Di puncak tangga, Bimo dan Surya menjadi dinding yang tak bisa ditembus. Bimo, tidak lagi ragu dengan kekuatannya, menggunakan sebuah rak buku kecil sebagai perisai dan senjata, mendorong dan menghantam para Jangkitan yang mencoba merangkak naik melewati barikade meja kasir di bawah. Di sampingnya, shotgun Surya menyalak seperti guntur. Setiap ledakannya membersihkan tangga dari tiga atau empat Jangkitan sekaligus, mengirimkan semburan darah dan serpihan daging ke dinding.

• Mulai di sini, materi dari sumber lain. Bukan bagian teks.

-- ==== Sys2Proof/Machine/Core.lean ====
section
/-! DEFINITION. The machine the host reads. -/

def Sys2Proof.core : Host.Core :=
  { State := Sys2Proof.Machine.State, Fault := Sys2Proof.Machine.Fault,
    Refusal := Sys2Proof.Machine.Refusal, step := Sys2Proof.Machine.step, reset := Sys2Proof.Machine.State.reset }
end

Di sisi lain, Orion dan Ravi bertarung bahu-membahu, menembak melalui jendela yang mereka pecahkan sebagian ke arah para Jangkitan yang berhasil masuk ke lantai satu dan kini mencoba memanjat pilar-pilar di dalam toko. Suara tembakan SS1 Orion yang cepat dan terkendali berpadu dengan letusan pistol Ravi yang lebih sporadis. Ravi tidak lagi berteriak. Wajahnya adalah topeng konsentrasi yang pucat, setiap peluru yang ia tembakkan adalah sebuah penegasan bahwa ia menolak untuk menjadi korban lagi.

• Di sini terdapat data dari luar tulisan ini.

-- ==== Sys2Proof/Tests/Slice0.lean ====
section
/-! SUPPORT. The model's own tests. First well-formedness and decoding; then one step each on the small instance of the spec's
`95_test_vectors.md` section 0 ("Tiny"); then, for every statement with hypotheses, a concrete state and operands that
meet them. Every expected value is written out from the rule or the vector named beside it. -/

namespace Sys2Proof.Tests

open Sys2Proof.Machine

/-! ## Well-formedness: for each check an ill-formed term -/

/-- Instance Tiny of `95_test_vectors.md` section 0; the COM-pin byte is the vector's own choice. -/
def tiny : Cfg where
  w := 8
  h := 16
  maxBlk := 7
  cmdEnc := CmdEnc.reference
  initParams := InitParams.referenceWith 16 0x02
  chCmd := 0x00
  chData := 0x40
  scrollStartPage := 0x00
  scrollEndPage := 0x07
  scrollInterval := 0x00
  patterns := [[1, 2, 3, 4, 5, 6, 7, 8, 9, 10, 11, 12, 13, 14, 15, 16], List.replicate 16 0xFF]
  allocAvailable := true
  firstInitFill := .zero

theorem test_tiny_wellFormed : tiny.WellFormed := by decide
theorem test_reference_unambiguous : CmdEnc.reference.Unambiguous := by decide

theorem test_cfg_w_low : ¬{ tiny with w := 0 }.WellFormed := by decide
theorem test_cfg_w_high : ¬{ tiny with w := 257, patterns := [] }.WellFormed := by decide
theorem test_cfg_h_low : ¬{ tiny with h := 0, patterns := [[], []] }.WellFormed := by decide
theorem test_cfg_h_high : ¬{ tiny with h := 264, patterns := [] }.WellFormed := by decide
theorem test_cfg_h_pages : ¬{ tiny with h := 17, patterns := [List.replicate 17 0, List.replicate 17 0] }.WellFormed := by
  decide
theorem test_cfg_maxBlk : ¬{ tiny with maxBlk := 6 }.WellFormed := by decide
theorem test_cfg_npat : ¬{ tiny with patterns := [List.replicate 16 0] }.WellFormed := by decide
theorem test_cfg_pattern_length : ¬{ tiny with patterns := [List.replicate 16 0, List.replicate 15 0] }.WellFormed := by
  decide
theorem test_cfg_channels : ¬{ tiny with chData := 0x00 }.WellFormed := by decide

theorem wf_wrcmd (sid : Byte) (pay : List Byte) : (Instr.wrcmd sid pay).wf = decide (pay.length < 65536) := rfl
theorem wf_load (pay : List Byte) : (Instr.load pay).wf = decide (pay.length < 65536) := rfl
theorem test_wf_wrcmd_long : (Instr.wrcmd 0x3C (List.replicate 65536 0)).wf = false := by
  rw [wf_wrcmd, List.length_replicate]; decide
theorem test_wf_load_long : (Instr.load (List.replicate 65536 0)).wf = false := by
  rw [wf_load, List.length_replicate]; decide
theorem test_wf_load_longest : (Instr.load (List.replicate 65535 0)).wf = true := by
  rw [wf_load, List.length_replicate]; decide
theorem test_wf_scroll_fillers :
    (Instr.ccScrollRightCfg 1 0 0 7 0 0xFF).wf = false ∧ (Instr.ccScrollRightCfg 0 0 0 7 1 0xFF).wf = false ∧
    (Instr.ccScrollRightCfg 0 0 0 7 0 0xFE).wf = false ∧ (Instr.ccScrollLeftCfg 1 0 0 7 0 0xFF).wf = false ∧
    (Instr.ccScrollLeftCfg 0 0 0 7 1 0xFF).wf = false ∧ (Instr.ccScrollLeftCfg 0 0 0 7 0 0xFE).wf = false ∧
    (Instr.ccScrollLeftCfg 0 0 0 7 0 0xFF).wf = true := by decide

/-! ## Decoding: words written out from the encodings -/

/-- A request word written bit by bit: `OPC`, `Z`, `SID`, `ARG` of rule R73. -/
theorem test_decode_bits_G :
    decodeRequest 0b0011_0000_00111100_0000000000000010 [] = .ok (.scroll 0x3C 2) := by rfl
/-- `OPC`, `Z`, `MODE`, `X`, `Y` of rule R74. -/
theorem test_decode_bits_P :
    decodeRequest 0b0101_00_10_000001111111_000000011111 [] = .ok (.plot 2 127 31) := by rfl

/-- V-ENC, the rows without payload. -/
theorem test_decode_requests :
    decodeRequest 0x10000000 [] = .ok (.init 0x00) ∧ decodeRequest 0x203C0000 [] = .ok (.awake 0x3C false) ∧
    decodeRequest 0x303C0007 [] = .ok (.scroll 0x3C 7) ∧ decodeRequest 0x51080000 [] = .ok (.plot 1 128 0) ∧
    decodeRequest 0x52FFFFFF [] = .ok (.plot 2 4095 4095) ∧ decodeRequest 0x70000001 [] = .ok (.loadrom 1) ∧
    decodeRequest 0x80000000 [] = .ok .clear ∧ decodeRequest 0x903C0000 [] = .ok (.push 0x3C) ∧
    decodeRequest 0xA00001FF [] = .ok (.rdfb 511) ∧ decodeRequest 0xB0000007 [] = .ok (.rdreg 7) := by
  refine ⟨?_, ?_, ?_, ?_, ?_, ?_, ?_, ?_, ?_, ?_⟩ <;> rfl

/-- V-ENC, the rows with payload. -/
theorem test_decode_payloads :
    decodeRequest 0x403C0001 [0x000000A7] = .ok (.wrcmd 0x3C [0xA7]) ∧
    decodeRequest 0x403C0007 [0x04030201, 0x00070605] = .ok (.wrcmd 0x3C [1, 2, 3, 4, 5, 6, 7]) ∧
    decodeRequest 0x60000000 [] = .ok (.load []) := by refine ⟨?_, ?_, ?_⟩ <;> rfl

/-- Rule R79, the reserved opcodes. -/
theorem test_decode_reserved :
    decodeRequest 0x00000000 [] = .ok (.reserved0 0) ∧ decodeRequest 0xC0000000 [] = .ok (.reservedC 0) ∧
    decodeRequest 0xD0000001 [] = .ok (.reservedD 1) ∧ decodeRequest 0xE0010000 [] = .ok (.reservedE 0x0010000) ∧
    decodeRequest 0xFFFFFFFF [] = .ok (.reservedF 0xFFFFFFF) := by refine ⟨?_, ?_, ?_, ?_, ?_⟩ <;> rfl

/-- V-ERR and rules R73, R75, R78: words that are no row of the table, each rejected by name. -/
theorem test_decode_rejects :
    decodeRequest 0x113C0000 [] = .error .zNotZero ∧ decodeRequest 0x55000000 [] = .error .zNotZero ∧
    decodeRequest 0x60010003 [0] = .error .sidNotZero ∧ decodeRequest 0xB0010000 [] = .error .sidNotZero ∧
    decodeRequest 0x103C0001 [] = .error .argNotAdmitted ∧ decodeRequest 0x203C0002 [] = .error .argNotAdmitted ∧
    decodeRequest 0x80000001 [] = .error .argNotAdmitted ∧ decodeRequest 0x903C0001 [] = .error .argNotAdmitted ∧
    decodeRequest 0xB0000008 [] = .error .argNotAdmitted ∧ decodeRequest 0x60000003 [] = .error .payloadCount := by
  refine ⟨?_, ?_, ?_, ?_, ?_, ?_, ?_, ?_, ?_, ?_⟩ <;> rfl

/-- Rules R92 and R116: every one-byte command, by the byte the rule's table gives. -/
theorem test_decode_one_byte :
    [0xAE, 0x40, 0x7F, 0xA1, 0xC8, 0xA6, 0xA4, 0x2E, 0xAF, 0x2F].map (fun b => decodeCommand CmdEnc.reference [b]) =
      [some .ccDisplayOff, some (.ccSetStartLine 0), some (.ccSetStartLine 63), some .ccSegRemapReversed,
       some .ccComScanReversed, some .ccNormalDisplay, some .ccDisplayFollowRam, some .ccDeactivateScroll,
       some .ccDisplayOn, some .ccActivateScroll] := by decide

/-- Rules R92 and R116: every two-byte command. -/
theorem test_decode_two_bytes :
    [[0xD5, 0x80], [0xA8, 0x1F], [0xD3, 0x00], [0x8D, 0x14], [0x20, 0x02], [0xDA, 0x02], [0x81, 0x8F], [0xD9, 0xF1],
     [0xDB, 0x40]].map (decodeCommand CmdEnc.reference) =
      [some (.ccSetClockDiv 0x80), some (.ccSetMultiplex 0x1F), some (.ccSetDisplayOffset 0x00),
       some (.ccChargePump 0x14), some (.ccSetMemoryMode 0x02), some (.ccSetComPins 0x02),
       some (.ccSetContrast 0x8F), some (.ccSetPrecharge 0xF1), some (.ccSetVcomDeselect 0x40)] := by decide

/-- Rules R94 and R95; and bytes that are no command. -/
theorem test_decode_long_commands :
    [[0x21, 0x00, 0x7F], [0x22, 0x00, 0x03], [0x26, 0x00, 0x00, 0x00, 0x07, 0x00, 0xFF],
     [0x27, 0x00, 0x00, 0x00, 0x07, 0x00, 0xFF], [0xA7], [0xAE, 0x00], []].map (decodeCommand CmdEnc.reference) =
      [some (.ccSetColumnWindow 0x00 0x7F), some (.ccSetPageWindow 0x00 0x03),
       some (.ccScrollRightCfg 0x00 0x00 0x00 0x07 0x00 0xFF), some (.ccScrollLeftCfg 0x00 0x00 0x00 0x07 0x00 0xFF),
       none, none, none] := by decide

/-- The opcode table's numbering: a request with its payload word above it, and a command's first byte lowest. -/
theorem test_decodeTableWord :
    decodeTableWord 32 0x103C0000 = some (.init 0x3C) ∧
    decodeTableWord 64 0x00007F81403C0002 = some (.wrcmd 0x3C [0x81, 0x7F]) ∧
    decodeTableWord 8 0x21 = some (.ccSetColumnWindow 0 0) ∧ decodeTableWord 16 0x80D5 = some (.ccSetClockDiv 0x80) := by
  refine ⟨?_, ?_, ?_, ?_⟩ <;> rfl

/-- The notation of rules R81 and R82. -/
theorem test_assemble :
    assemble "WRCMD 0x3C, 0x81, 0x7F ; contrast" = some [0x403C0002, 0x00007F81] ∧
    assemble "INVPX 5, 10\nRDREG ERRPOS" = some [0x5200500A, 0xB0000007] ∧
    assemble "DEMO 60, logo" = some [0x103C0000, 0x70000001, 0x903C0000] ∧
    assemble ".bytes p = 0xAA, 0xBB, 0xCC\nLOAD @p" = some [0x60000003, 0x00CCBBAA] ∧
    assemble "PLOT 1, 2" = none := by refine ⟨?_, ?_, ?_, ?_, ?_⟩ <;> decide

/-! ## One step -/

/-- The state a step answers, where it answers one. -/
def after : Outcome → Option State
  | .next t => some t
  | .fault _ | .refused _ => none

/-- What `after` finds is a next state. -/
theorem next_of {o : Outcome} {t : State} (h : after o = some t) : o = .next t := by
  cases o with
  | next u => exact congrArg Host.Outcome.next (Option.some.inj h)
  | fault f => cases h
  | refused r => cases h

/-- A step that answers a state, as an existential. -/
theorem next_exists {o : Outcome} {P : State → Prop} (h : ∃ t, after o = some t ∧ P t) : ∃ t, o = .next t ∧ P t :=
  h.elim fun t ht => ⟨t, next_of ht.1, ht.2⟩

/-- Tiny right after reset. -/
def dark : State := State.resetWith tiny

/-- Tiny with a framebuffer: `FB[8] = 0xA5`, every other byte zero. -/
def lit : State := { dark with fbAlloc := true, fb := [(8, 0xA5)] }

Mereka berhasil menahan gelombang pertama. Selama beberapa menit mereka seperti sebuah mesin pembunuh yang sempurna.

Amunisi mereka tidak tak terbatas. Dan jumlah musuh mereka, sepertinya, memang tak terbatas.

"Mereka ... mereka enggak berhenti datang!" teriak Jean dari posnya, suaranya tegang. Ia melihat ke alun-alun dan melihat pemandangan yang membuat hatinya mencelos. Sang Alfa masih berdiri di sana, jauh di luar jangkauan panahnya, dan di sekelilingnya, gerombolan yang baru terus berdatangan dari jalan-jalan lain, ditarik oleh suara pertempuran.

Lalu, sang Alfa menunjuk. Bukan lagi ke pintu depan. Melainkan ke dinding samping gedung.